In Paris, which the Copenhagenizer Index ranks as the eighth most bike-friendly, large city on earth, almost one million bike trips occur every day. Paris has generated this rebirth of cycling by implementing an ambitious plan to build cycleways in concentric rings surrounding the city center intersected by radial routes linking with cycling infrastructure in adjacent communities to improve the metropolitan network. Parisians have responded by flocking to the newly-liberated roadways like Rue Rivoli, adjacent to the Louvre, where cyclists now outnumber cars for much of each day. Protected bike lanes now link the Rue Rivoli with the Arc de Triomphe, adding an element of multi-modalism to the Champs Elysees, which was already famous for its exceptionally wide sidewalks.

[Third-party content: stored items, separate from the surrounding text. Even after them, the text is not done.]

-- ==== Sys2Proof/Laws/State.lean ====
section
/-!
SUPPORT. Sys2Proof/Laws/State.lean: what each update of the state leaves in each field, once, so that no proof
unfolds a record update. The three reads of one element are followed through the updates that do not touch them.
-/

namespace Sys2Proof.Machine

/-! ## `setDir` -/

@[simp] theorem State.setDir_dir (s : State) (d : Dir) : (s.setDir d).dir = d := rfl
@[simp] theorem State.setDir_emitPerUnit (s : State) (d : Dir) : (s.setDir d).emitPerUnit = s.emitPerUnit := rfl
@[simp] theorem State.setDir_life (s : State) (d : Dir) : (s.setDir d).life = s.life := rfl
@[simp] theorem State.setDir_phase (s : State) (d : Dir) : (s.setDir d).phase = s.phase := rfl
@[simp] theorem State.setDir_handle (s : State) (d : Dir) : (s.setDir d).handle = s.handle := rfl
@[simp] theorem State.setDir_sb (s : State) (d : Dir) : (s.setDir d).sb = s.sb := rfl
@[simp] theorem State.setDir_samples (s : State) (d : Dir) : (s.setDir d).samples = s.samples := rfl
@[simp] theorem State.setDir_datalen (s : State) (d : Dir) : (s.setDir d).datalen = s.datalen := rfl
@[simp] theorem State.setDir_w (s : State) (d : Dir) : (s.setDir d).w = s.w := rfl
@[simp] theorem State.setDir_ob (s : State) (d : Dir) : (s.setDir d).ob = s.ob := rfl
@[simp] theorem State.setDir_busy (s : State) (d : Dir) : (s.setDir d).busy = s.busy := rfl
@[simp] theorem State.setDir_inbox (s : State) (d : Dir) : (s.setDir d).inbox = s.inbox := rfl
@[simp] theorem State.setDir_resetLine (s : State) (d : Dir) : (s.setDir d).resetLine = s.resetLine := rfl
@[simp] theorem State.setDir_ret (s : State) (d : Dir) : (s.setDir d).ret = s.ret := rfl
@[simp] theorem State.setDir_chain (s : State) (d : Dir) : (s.setDir d).chain = s.chain := rfl
@[simp] theorem State.setDir_log (s : State) (d : Dir) : (s.setDir d).log = s.log := rfl
@[simp] theorem State.setDir_engine (s : State) (d : Dir) : (s.setDir d).engine = s.engine := rfl
@[simp] theorem State.setDir_draws (s : State) (d : Dir) : (s.setDir d).draws = s.draws := rfl
@[simp] theorem State.setDir_epoch (s : State) (d : Dir) : (s.setDir d).epoch = s.epoch := rfl
@[simp] theorem State.setDir_stageEpoch (s : State) (d : Dir) : (s.setDir d).stageEpoch = s.stageEpoch := rfl
@[simp] theorem State.setDir_sampleAt (s : State) (d : Dir) (i : Nat) : (s.setDir d).sampleAt i = s.sampleAt i := rfl
@[simp] theorem State.setDir_obAt (s : State) (d : Dir) (i : Nat) : (s.setDir d).obAt i = s.obAt i := rfl
@[simp] theorem State.setDir_wAt (s : State) (d : Dir) (i : Nat) : (s.setDir d).wAt i = s.wAt i := rfl
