-- ==== Sys2Proof/Tests/Slice0.lean ====
section
/-!
SUPPORT. Sys2Proof/Tests/Slice0.lean: the model's own tests. Words and expected results come from the spec's encoding
(spec/30_encoding.md R56, R60) and from its vectors (spec/95_test_vectors.md, named V in the comments); each
statement with hypotheses has a witness here, named witness_<statement>.
-/

namespace Sys2Proof.Tests

open Sys2Proof.Machine

/-! ## Helpers -/

/-- A frame of `n` bytes from a list, zero where the list ends. -/
def bytes (n : Nat) (l : List Byte) : Vector Byte n := Vector.ofFn fun i => l.getD i.val 0

/-- A live context with the samples 0, 1, 2 and so on in its buffer. -/
def live (d : Dir) (n : Nat) : State :=
  { State.resetAs d with
    life := .live, phase := .accumulating, handle := some ⟨d, 9⟩, samples := n,
    datalen := (match d with | .enc => 0 | .dec => 2 * n),
    sb := Memory.run 0 ((List.range n).map (BitVec.ofNat 16)),
    engine := { EnginePort.reset with calls := [createCall d] } }

/-- The same with answers queued. -/
def encoding (n : Nat) (as : List EncodeAnswer) : State :=
  (live .enc n).setEngine { (live .enc n).engine with encodes := as.map .answer }

def decoding (n : Nat) (bs : List Block) : State :=
  (live .dec n).setEngine { (live .dec n).engine with decodes := bs.map .answer }

/-- A fresh context with an answer to its create transaction queued. -/
def creating (d : Dir) (r : Reply (Option Nat)) : State :=
  (State.resetAs d).setEngine { EnginePort.reset with creates := [r] }

/-- A live context with an answer to its destroy transaction queued. -/
def destroying (d : Dir) (r : Reply Unit) : State :=
  (live d 40).setEngine { (live d 40).engine with destroys := [r] }

/-- Something of the next state, if there is one. -/
def after {α : Type} (o : Outcome) (f : State → α) : Option α :=
  match o with
  | .next s => some (f s)
  | _ => none

/-- The reason of a stop, if there is one. -/
def stop (o : Outcome) : Option (Fault ⊕ Refusal) :=
  match o with
  | .next _ => none
  | .fault r => some (.inl r)
  | .refused r => some (.inr r)

/-- An engine answer with a status. -/
def status (v : Int) : EncodeAnswer := ⟨v, bytes 32 [0x3C, 0x16, 0x27]⟩

/-- A block of one value. -/
def block (v : Sample) : Block := Vector.replicate 160 v

/-- A command of the host with no operand. -/
def host (cmd : Byte) : Command := ⟨.host, cmd, zeroOperands⟩

/-! ## Well-formedness: an ill-formed term for each check -/

theorem test_wellformed_encFramein : Instr.wellFormed (.encFramein 4 2 [1, 2]) = true := by decide

/-- One sample for `nsamp = 2`. -/
theorem test_illformed_encFramein : Instr.wellFormed (.encFramein 4 2 [1]) = false := by decide

theorem test_wellformed_decFramein : Instr.wellFormed (.decFramein 3 0 [1, 2, 3]) = true := by decide

/-- Four bytes for `len = 3`. -/
theorem test_illformed_decFramein : Instr.wellFormed (.decFramein 3 0 [1, 2, 3, 4]) = false := by decide

/-! ## Decoding: the byte of every constructor, written out from R60's columns I 0 0 D 0 0 FN FN -/

theorem test_decode_accAppend : decodeTableWord 8 0b10000000 = some (.accAppend 0 []) := by decide
theorem test_decode_accAppend_dec : decodeTableWord 8 0b10010000 = some (.accAppend 0 []) := by decide
theorem test_decode_accCompact : decodeTableWord 8 0b10000001 = some (.accCompact 0 0) := by decide
theorem test_decode_accCompact_dec : decodeTableWord 8 0b10010001 = some (.accCompact 0 0) := by decide
theorem test_decode_rpkEnc : decodeTableWord 8 0b10000010 = some (.rpkEnc (bytes 32 [])) := by decide
theorem test_decode_rpkDec : decodeTableWord 8 0b10010010 = some (.rpkDec (bytes 31 [])) := by decide
theorem test_decode_encCreate : decodeTableWord 8 0b00000000 = some .encCreate := by decide
theorem test_decode_encFramein : decodeTableWord 8 0b00000001 = some (.encFramein 0 0 []) := by decide
theorem test_decode_encFrameout : decodeTableWord 8 0b00000010 = some .encFrameout := by decide
theorem test_decode_encDestroy : decodeTableWord 8 0b00000011 = some .encDestroy := by decide
theorem test_decode_decCreate : decodeTableWord 8 0b00010000 = some .decCreate := by decide
theorem test_decode_decFramein : decodeTableWord 8 0b00010001 = some (.decFramein 0 0 []) := by decide
theorem test_decode_decFrameout : decodeTableWord 8 0b00010010 = some .decFrameout := by decide
theorem test_decode_decDestroy : decodeTableWord 8 0b00010011 = some .decDestroy := by decide

/-- V8.6: a bit among 6, 5, 3 and 2 is set. -/
theorem test_decode_reserved_host :
    ∀ b ∈ [0x04, 0x08, 0x20, 0x40, 0x0C, 0x60, 0x7F], decode (host b) = .error (.reservedCommand b) := by decide

/-- V8.7: micro-operations on the host port. -/
theorem test_decode_micro_on_host :
    ∀ b ∈ [0x80, 0x81, 0x82, 0x90, 0x91, 0x92], decode (host b) = .error (.reservedCommand b) := by decide

/-- V8.8: the unassigned function number on the internal path. -/
theorem test_decode_micro_unassigned :
    ∀ b ∈ [0x83, 0x93], decode ⟨.internal, b, zeroOperands⟩ = .error (.reservedCommand b) := by decide

/-- R54: a delivery is the first `nsamp` samples of the port's stream. -/
theorem test_decode_takes_delivery :
    decode ⟨.host, 0x01, { zeroOperands with len := 4, nsamp := 2, samples := [7, 8, 9] }⟩ =
      .ok (.encFramein 4 2 [7, 8]) := by decide

/-! ## The accumulator -/

/-- V2.1: four samples into an empty buffer. -/
theorem test_append_first :
    after (exec (.accAppend 0 [5, -5, 32767, -32768]) State.reset)
      (fun t => ((List.range 4).map t.sampleAt, t.samples, t.ret)) =
      some ([5, -5, 32767, -32768], 4, some (.count 4)) := by decide

/-- V2.6: one sample more than the buffer holds. -/
theorem test_append_full : stop (exec (.accAppend 8000 [1]) State.reset) = some (.inl .bufferOverrun) := by
  decide

/-- R23: two of six samples stay, the one written after them, and nothing above is listed. -/
theorem test_append_lowers_count :
    after (exec (.accAppend 2 [9]) { State.reset with sb := Memory.run 0 [1, 2, 3, 4, 5, 6], samples := 6 })
      (fun t => (t.sb, t.samples, t.epoch)) = some ([(0, 1), (1, 2), (2, 9)], 3, 1) := by decide

/-- V2.10: an overlapping move; a copy from the top down would give 5, 6, 5, 6. -/
theorem test_compact_overlap :
    after (exec (.accCompact 2 4) { State.reset with sb := Memory.run 0 [1, 2, 3, 4, 5, 6], samples := 6 })
      (fun t => ((List.range 4).map t.sampleAt, t.samples)) = some ([3, 4, 5, 6], 4) := by decide

/-- V2.11: the last element to the front. -/
theorem test_compact_last :
    after (exec (.accCompact 7999 1) { State.reset with sb := [(7999, -1)], samples := 8000 })
      (fun t => (t.sampleAt 0, t.samples, t.sb)) = some (-1, 1, [(0, -1)]) := by decide

/-! ## The repackers -/

/-- The storage frame of V3.1. -/
def v31 : Frame := bytes 32
  ([0x3C, 0x16, 0x27, 0x38, 0x49, 0x5A, 0x6B, 0x7C, 0x8D, 0x9E, 0xAF, 0xB0, 0xC1, 0xD2, 0xE3, 0xF4] ++
   [0x05, 0x16, 0x27, 0x38, 0x49, 0x5A, 0x6B, 0x7C, 0x8D, 0x9E, 0xAF, 0xB0, 0xC1, 0xD2, 0xE3, 0xF4])

/-- The packed frame of V3.1, its 31 significant bytes. -/
def v31packed : List Byte :=
  [0xC1, 0x62, 0x73, 0x84, 0x95, 0xA6, 0xB7, 0xC8, 0xD9, 0xEA, 0xFB, 0x0C, 0x1D, 0x2E, 0x3F, 0x40] ++
  [0x51, 0x62, 0x73, 0x84, 0x95, 0xA6, 0xB7, 0xC8, 0xD9, 0xEA, 0xFB, 0x0C, 0x1D, 0x2E, 0x3F]

/-- V3.1 with `g = 5`. -/
theorem test_pack_general : (packFrame v31 5).toList = v31packed ++ [0x45] := by decide

/-- V3.6: bytes 0, 29 and 30 as RPK.ENC leaves them in `OB`, whatever the draw. -/
theorem test_rpkEnc_tail :
    after (exec (.rpkEnc (bytes 32 ([0x3C] ++ List.replicate 29 0 ++ [0xAB, 0xCD]))) State.reset)
      (fun t => (t.obAt 0, t.obAt 29, t.obAt 30)) = some (0xC0, 0x0A, 0xBC) := by decide

/-- V4.1. -/
theorem test_unpack_general :
    (unpackFrame (bytes 31 v31packed)).toList =
      [0x3C, 0x16, 0x27, 0x38, 0x49, 0x5A, 0x6B, 0x7C, 0x8D, 0x9E, 0xAF, 0xB0, 0xC1, 0xD2, 0xE3, 0xF4] ++
      [0x05, 0x16, 0x27, 0x38, 0x49, 0x5A, 0x6B, 0x7C, 0x8D, 0x9E, 0xAF, 0xB0, 0xC1, 0xD2, 0xE3, 0xF0] := by decide

/-- V4.3: the header is `0x3C` whatever the first nibble, the pad nibble is 0. -/
theorem test_rpkDec_ones :
    after (exec (.rpkDec (Vector.replicate 31 0xFF)) State.reset)
      (fun t => (t.ret, t.wAt 0, t.wAt 1, t.wAt 31)) =
      some (some (.frame (bytes 32 ([0x3C] ++ List.replicate 30 0xFF ++ [0xF0]))), 0x3C, 0xFF, 0xF0) := by decide

/-- R15, R50: the header byte. -/
theorem test_header : headerByte = Config.HDR := by decide

/-! ## The encode driver -/

/-- V6.1. -/
theorem test_encCreate_ok :
    after (exec .encCreate (creating .enc (.answer (some 9))))
      (fun t => (t.life, t.phase, t.samples, t.handle, t.result)) =
      some (.live, .idle, 0, some ⟨.enc, 9⟩, some .ok) := by decide

/-- V6.2. -/
theorem test_encCreate_fail :
    after (exec .encCreate (creating .enc (.answer none))) (fun t => (t.life, t.handle, t.samples, t.result)) =
      some (.failed, none, 0, some .fail) := by decide

/-- V6.7: a delivery of nothing. -/
theorem test_encFramein_empty :
    after (exec (.encFramein 0 0 []) ((live .enc 0).setPhase .idle)) (fun t => (t.samples, t.phase, t.result)) =
      some (0, .accumulating, some .ok) := by decide

/-- V8.14: the life cycle is checked before the lengths. -/
theorem test_encFramein_priority :
    stop (exec (.encFramein 100 60 []) ((live .enc 0).setLife .destroyed)) = some (.inr .notLive) := by decide

/-- V6.4: one unit and one sample left over. -/
theorem test_encFrameout_leftover :
    after (exec .encFrameout (encoding 161 [status 32]))
      (fun t => (t.samples, t.sampleAt 0, t.chain.map fun f => (f.datalen, f.samples))) =
      some (1, 160, [(32, 160)]) := by decide

/-- V6.11: two engine errors. -/
theorem test_encFrameout_errors :
    after (exec .encFrameout (encoding 320 [status 0, status 33]))
      (fun t => (t.samples, t.chain.length, t.log, t.result)) =
      some (0, 0, [.encodeStatusMismatch 0, .encodeStatusMismatch 33], some .ok) := by decide

/-- V6.13. -/
theorem test_encDestroy_live :
    after (exec .encDestroy (destroying .enc (.answer ())))
      (fun t => (t.life, t.samples, t.handle, t.engine.calls.drop 1)) =
      some (.destroyed, 0, none, [.destroyEncoder ⟨.enc, 9⟩]) := by decide

/-- V6.15: no engine call without a handle. -/
theorem test_encDestroy_uncreated :
    after (exec .encDestroy State.reset) (fun t => (t.life, t.engine, t.result)) =
      some (.destroyed, EnginePort.reset, some .ok) := by decide

/-! ## The decode driver -/

/-- P3, step 1. -/
theorem test_decCreate_ok :
    after (exec .decCreate (creating .dec (.answer (some 9)))) (fun t => (t.life, t.datalen, t.handle)) =
      some (.live, 0, some ⟨.dec, 9⟩) := by decide
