-- ==== Sys2Proof/Machine/Operands.lean ====
section
/-! DEFINITION. The operand forms and the conditions on them that R60 and R138 give, and the expansions of
the pseudo-operations into commands (R65). -/

namespace Sys2Proof.Machine

/-- `CHK.VERIFY` needs two checksum bytes (R80). -/
def checkOperandFits (b : List Byte) : Bool := Config.ckLen ≤ b.length

/-- A host `RSY.*` command, performed only while `STATE = READY` (R95). -/
def whenReady (s : State) (a : Answer) : Answer :=
  if s.lifecycle = .ready then a else .refused .rsyNotReady

/-- A worker step, enabled only in its own phase (R111). -/
def whenPhase (p : Phase) (s : State) (a : Answer) : Answer :=
  if s.phase = p then a else .refused .notEnabled

/-- The answer of an operation that may refuse, its result attached to the state. -/
def answerOf {α : Type} (e : Except Refusal α) (k : α → State) : Answer :=
  match e with
  | .ok a => .next (k a)
  | .error r => .refused r

/-- `CRC16 s` as a command sequence (R65): `CRC.CLR; CRC.UPD s0; ...; CRC.GET`. -/
def crc16Expansion (s : List Byte) : List Instr :=
  .crcClr :: s.map Instr.crcUpd ++ [.crcGet]

end Sys2Proof.Machine
end

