-- ==== Sys2Proof/Tests/Slice0.lean ====
section
/-! SUPPORT. The model's own tests. V and S name the vectors of spec/95_test_vectors.md; wire words whose vector
the specification does not print carry a checksum computed by hand from R71. -/

namespace Sys2Proof.Tests

set_option Elab.async false

open Sys2Proof Sys2Proof.Machine

/-! ### Helpers -/

/-- A small state: the reset state in the given registers. -/
def at' (l : Lifecycle) (p : Phase) (buf : List Byte) : State :=
  { State.reset with lifecycle := l, phase := p, abuf := buf }

/-- The result a transaction handed out, if it has a next state. -/
def resultOf (a : Answer) : Option Result := (nextOf a).map (fun t => t.result)

/-- The bytes of V3.1 (S1). -/
def bytesF : List Byte :=
  [0x01, 0x00, 0xF1, 0xF1, 0x03, 0x00, 0x00, 0x0B, 0x00, 0x01, 0x01, 0x32, 0x94]

/-- The Frame of V3.11. -/
def frameF : Frame := ⟨0x0001, 0xF1F1, 0x03, 0x00, 0x00, 0x0B, [0x00, 0x01, 0x01], 0x9432⟩

/-- The bytes of V3.2. -/
def bytesK : List Byte := [0x01, 0x00, 0x02, 0x00, 0x00, 0x00, 0x00, 0x06, 0x40, 0x2C]

/-- The Frame of V3.13. -/
def frameK : Frame := ⟨0x0001, 0x0002, 0x00, 0x00, 0x00, 0x06, [], 0x2C40⟩

/-- The Frame of V3.12, its reserved bytes not zero. -/
def frameR : Frame := ⟨0x0001, 0xF1F1, 0x03, 0x12, 0x34, 0x0B, [0x00, 0x01, 0x01], 0x2280⟩

/-- The bytes of V3.12. -/
def bytesR : List Byte :=
  [0x01, 0x00, 0xF1, 0xF1, 0x03, 0x12, 0x34, 0x0B, 0x00, 0x01, 0x01, 0x80, 0x22]

/-- The Frame of V3.6, its operation byte without a name. -/
def frameU : Frame := ⟨0x1234, 0x5678, 0x01, 0x00, 0x00, 0xFF, [0xAB], 0xAA2F⟩

/-- A Frame with the largest payload; its length and checksum fields are stale. -/
def frameBig : Frame := ⟨0x1234, 0xABCD, 0x00, 0x00, 0x00, 0x62, List.replicate 255 0x5A, 0x0000⟩

/-- A Frame whose payload is one byte too long. -/
def frameTooBig : Frame := ⟨0x0001, 0x0002, 0x00, 0x00, 0x00, 0x06, List.replicate 256 0x5A, 0x0000⟩

/-- Answers of a transport that delivers nothing. -/
def quiet : TAnswer := ⟨false, 0, false, false⟩

/-- Answers of a transport that comes to its end: an open succeeds, a read gives two bytes with an error. -/
def ending : TAnswer := ⟨true, 2, true, true⟩

/-! ### Well-formedness: what the check refuses (R51, R55, R57, R93) -/

theorem test_wellFormed_accepts_frame : wellFormed (.frame frameU) = true := by decide +kernel

theorem test_wellFormed_refuses_wrong_length : wellFormed (.frame { frameU with len := 0x02 }) = false := by
  decide +kernel

theorem test_wellFormed_refuses_wrong_checksum : wellFormed (.frame { frameU with ck := 0x2FAA }) = false := by
  decide +kernel

theorem test_wellFormed_refuses_zero_frame : wellFormed (.frame ⟨0, 0, 0, 0, 0, 0, [], 0⟩) = false := by
  decide +kernel

theorem test_wellFormed_refuses_named_operation_in_frame : wellFormed (.frame frameF) = false := by
  decide +kernel

/-- Each of the twelve OPBYTE rows refuses a payload of 256 bytes. -/
theorem test_wellFormed_refuses_long_payload :
    ([Instr.opReadTableBlock,
      Instr.opAcknowledgeA,
      Instr.opAcknowledgeB,
      Instr.opWriteTableBlock,
      Instr.opChangeTableName,
      Instr.opNegativeAcknowledge,
      Instr.opAlarmPacket,
      Instr.opReadObjectData,
      Instr.opReadVariable,
      Instr.opWriteForceVariable,
      Instr.opAutoVariableReport,
      Instr.opReadList].all
      (fun op => !wellFormed (op ⟨0x0001, 0x0002, 0x00, 0x00, List.replicate 256 0x5A⟩))) = true := by
  decide +kernel

/-! ### Decoding: a word written out from the tables of R60, R63, R65 and R51 for every constructor -/

theorem test_decode_crcClr : decode (.cmd 0x1 .none) = .ok (.crcClr) := rfl
theorem test_decode_crcUpd : decode (.cmd 0x2 (.byte 0x31)) = .ok (.crcUpd 0x31) := rfl
theorem test_decode_crcGet : decode (.cmd 0x3 .none) = .ok (.crcGet) := rfl
theorem test_decode_chkVerify : decode (.cmd 0x4 (.bytes [0x01, 0xC1, 0xC0])) =
    .ok (.chkVerify [0x01, 0xC1, 0xC0]) := rfl
theorem test_decode_enc : decode (.cmd 0x5 (.frame frameF)) = .ok (.enc frameF) := rfl
theorem test_decode_dec : decode (.cmd 0x6 (.bytes bytesF)) = .ok (.dec bytesF) := rfl
theorem test_decode_rsyFlush : decode (.cmd 0x7 .none) = .ok (.rsyFlush) := rfl
theorem test_decode_rsyPush : decode (.cmd 0x8 (.bytes [0xDE, 0xAD])) = .ok (.rsyPush [0xDE, 0xAD]) := rfl
theorem test_decode_rsyStep : decode (.cmd 0x9 .none) = .ok (.rsyStep) := rfl
theorem test_decode_start : decode (.cmd 0xA .none) = .ok (.start) := rfl
theorem test_decode_shutdown : decode (.cmd 0xB .none) = .ok (.shutdown) := rfl
theorem test_decode_probe : decode (.cmd 0xC (.sink 1)) = .ok (.probe 1) := rfl
theorem test_decode_status : decode (.cmd 0xD .none) = .ok (.status) := rfl
theorem test_decode_reserved0 : decode (.cmd 0x0 .none) = .ok (.reserved0) := rfl
theorem test_decode_reservedE : decode (.cmd 0xE .none) = .ok (.reservedE) := rfl
theorem test_decode_reservedF : decode (.cmd 0xF .none) = .ok (.reservedF) := rfl

theorem test_decode_shutdownDone : decode (.sel 0b10000 quiet) = .ok .shutdownDone := rfl
theorem test_decode_wGuard : decode (.sel 0b01001 ending) = .ok (.wGuard) := rfl
theorem test_decode_wOpenchk : decode (.sel 0b01010 ending) = .ok (.wOpenchk true true) := rfl
theorem test_decode_wRead : decode (.sel 0b10011 ending) = .ok (.wRead 2 true true) := rfl
theorem test_decode_wExtract : decode (.sel 0b01100 ending) = .ok (.wExtract) := rfl
theorem test_decode_wErrchk : decode (.sel 0b10101 ending) = .ok (.wErrchk true) := rfl
theorem test_decode_sel_idle : decode (.sel 0b01000 quiet) = .error .selIdle := rfl
theorem test_decode_sel_reserved : decode (.sel 0b01110 quiet) = .error .selPhaseReserved := rfl
theorem test_decode_missing_operand : decode (.cmd 0x4 .none) = .error .operandMissing := rfl

theorem test_decode_crc16 : decode (.pseudo .crc16 [0x31]) = .ok (.crc16 [0x31]) := rfl
theorem test_decode_rsyDrain : decode (.pseudo .rsyDrain []) = .ok .rsyDrain := rfl
theorem test_decode_rsyFeed : decode (.pseudo .rsyFeed [0xDE]) = .ok (.rsyFeed [0xDE]) := rfl

/-- V3.6. -/
theorem test_decode_frame : decode (.wire [0x34, 0x12, 0x78, 0x56, 0x01, 0x00, 0x00, 0xFF, 0xAB, 0x2F, 0xAA]) =
    .ok (.frame frameU) := by decide +kernel

/-- V3.1, S1. -/
theorem test_decode_opReadTableBlock : decode (.wire bytesF) =
    .ok (.opReadTableBlock ⟨0x0001, 0xF1F1, 0x00, 0x00, [0x00, 0x01, 0x01]⟩) := by decide +kernel

/-- V3.5. -/
theorem test_decode_opWriteTableBlock :
    decode (.wire [0x01, 0x40, 0x01, 0x20, 0x04, 0x00, 0x00, 0x0C, 0x00, 0x3B, 0x02, 0xAA, 0x81, 0x26]) =
      .ok (.opWriteTableBlock ⟨0x4001, 0x2001, 0x00, 0x00, [0x00, 0x3B, 0x02, 0xAA]⟩) := by decide +kernel

/-- V3.2. -/
theorem test_decode_opAcknowledgeB : decode (.wire bytesK) =
    .ok (.opAcknowledgeB ⟨0x0001, 0x0002, 0x00, 0x00, []⟩) := by
  decide +kernel

theorem test_decode_opAcknowledgeA :
    decode (.wire [0x01, 0x00, 0x02, 0x00, 0x00, 0x00, 0x00, 0x02, 0x41, 0xEF]) =
      .ok (.opAcknowledgeA ⟨0x0001, 0x0002, 0x00, 0x00, []⟩) := by decide +kernel

theorem test_decode_opChangeTableName :
    decode (.wire [0x01, 0x00, 0x02, 0x00, 0x00, 0x00, 0x00, 0x10, 0xC1, 0xE2]) =
      .ok (.opChangeTableName ⟨0x0001, 0x0002, 0x00, 0x00, []⟩) := by decide +kernel

theorem test_decode_opNegativeAcknowledge :
    decode (.wire [0x01, 0x00, 0x02, 0x00, 0x00, 0x00, 0x00, 0x15, 0x01, 0xE1]) =
      .ok (.opNegativeAcknowledge ⟨0x0001, 0x0002, 0x00, 0x00, []⟩) := by decide +kernel

theorem test_decode_opAlarmPacket :
    decode (.wire [0x01, 0x00, 0x02, 0x00, 0x00, 0x00, 0x00, 0x1E, 0x40, 0x26]) =
      .ok (.opAlarmPacket ⟨0x0001, 0x0002, 0x00, 0x00, []⟩) := by decide +kernel

theorem test_decode_opReadObjectData :
    decode (.wire [0x01, 0x00, 0x02, 0x00, 0x00, 0x00, 0x00, 0x22, 0x40, 0x37]) =
      .ok (.opReadObjectData ⟨0x0001, 0x0002, 0x00, 0x00, []⟩) := by decide +kernel

theorem test_decode_opReadVariable :
    decode (.wire [0x01, 0x00, 0x02, 0x00, 0x00, 0x00, 0x00, 0x62, 0x41, 0xC7]) =
      .ok (.opReadVariable ⟨0x0001, 0x0002, 0x00, 0x00, []⟩) := by decide +kernel

theorem test_decode_opWriteForceVariable :
    decode (.wire [0x01, 0x00, 0x02, 0x00, 0x00, 0x00, 0x00, 0x63, 0x80, 0x07]) =
      .ok (.opWriteForceVariable ⟨0x0001, 0x0002, 0x00, 0x00, []⟩) := by decide +kernel

theorem test_decode_opAutoVariableReport :
    decode (.wire [0x01, 0x00, 0x02, 0x00, 0x00, 0x00, 0x00, 0x64, 0xC1, 0xC5]) =
      .ok (.opAutoVariableReport ⟨0x0001, 0x0002, 0x00, 0x00, []⟩) := by decide +kernel

theorem test_decode_opReadList :
    decode (.wire [0x01, 0x00, 0x02, 0x00, 0x00, 0x00, 0x00, 0x75, 0x01, 0xC9]) =
      .ok (.opReadList ⟨0x0001, 0x0002, 0x00, 0x00, []⟩) := by decide +kernel

theorem test_decode_wire_too_short : decode (.wire (bytesK.take 9)) = .error .wireTooShort := rfl

/-- V3.19: the checksum is tested before the length (R88). -/
theorem test_decode_wire_checksum_first :
    decode (.wire (bytesF.set 4 0x02)) = .error .wireChecksumMismatch := by decide +kernel

/-! ### Table words and the first step after reset -/

theorem test_table_word_start : decodeTableWord 8 0x0A = some .start := by decide +kernel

In London, where the largest congestion charge zone in the world makes drivers think twice before bringing their cars into the city center, swarms of commuting cyclists cross the Thames on the Blackfriars Bridge using wide, car-free lanes previously dominated by motor vehicles. Blackfriars is just one of several Cycle Superhighways opened or planned as London aims to reduce traffic congestion, meet climate action targets, and create a more livable city by restoring a more equitable balance in who gets to use the public right of way.

Antwerp uses ped/bike-friendly streets to facilitate car-free mobility from its historic train station into the city center and to cultural, historic, entertainment, and other destinations. Similarly, Brussels has gained attention as a walkable city by removing cars from Grand Place and streets throughout the downtown and by creating a 60 km pedestrianized Green Promenade around the entire city.

Throughout our month in these seven cities, I saw lots of bicycling misbehavior including blowing through stop signs, tailgating, and, or course, pedaling at unsafe speeds. I was both amazed and horrified by the sight of long lines of fast-moving cyclists crossing each others’ paths with only inches to spare, reminding me of a real-life version of the Frogger video game. Yet, despite the speed and daring-do on the part of parents with kids in the cargo bikes and office workers in suits and dresses, I did not see a single cycle crash or even hear a single word of profanity.

Similarly, car drivers in these cities seemed reconciled to coexisting with bike traffic, yielding to cyclists without honking, swearing, or exhibiting any other form of road rage. No doubt the transition from car-centricity was not smooth. I assume that huge amounts of political capital were spent dealing with drivers objecting to relinquishing some of the public space they used to hog. But from my outsider’s perspective, I returned to the car-centric streets of Los Angeles imagining that drivers in these seven cities are accepting, perhaps grudgingly, that bikes and pedestrians have a right to part of the roadway and, in the words of the Copenhagen plan, that cycling creates more livable cities.

So, while recognizing that my “evidence” is limited and purely anecdotal, I am willing to believe that cycling, and ecomobility in general, might actually have the power to change people, at least a little bit.

About the author

Rick Pruetz

Rick Pruetz, FAICP, is Vice President of the Ecocity Builders Board and an urban planner who writes about sustainability, most recently Ecocity Snapshots: Learning from Europe’s Greenest Places and Smart Climate Action through Transfer of Development Rights.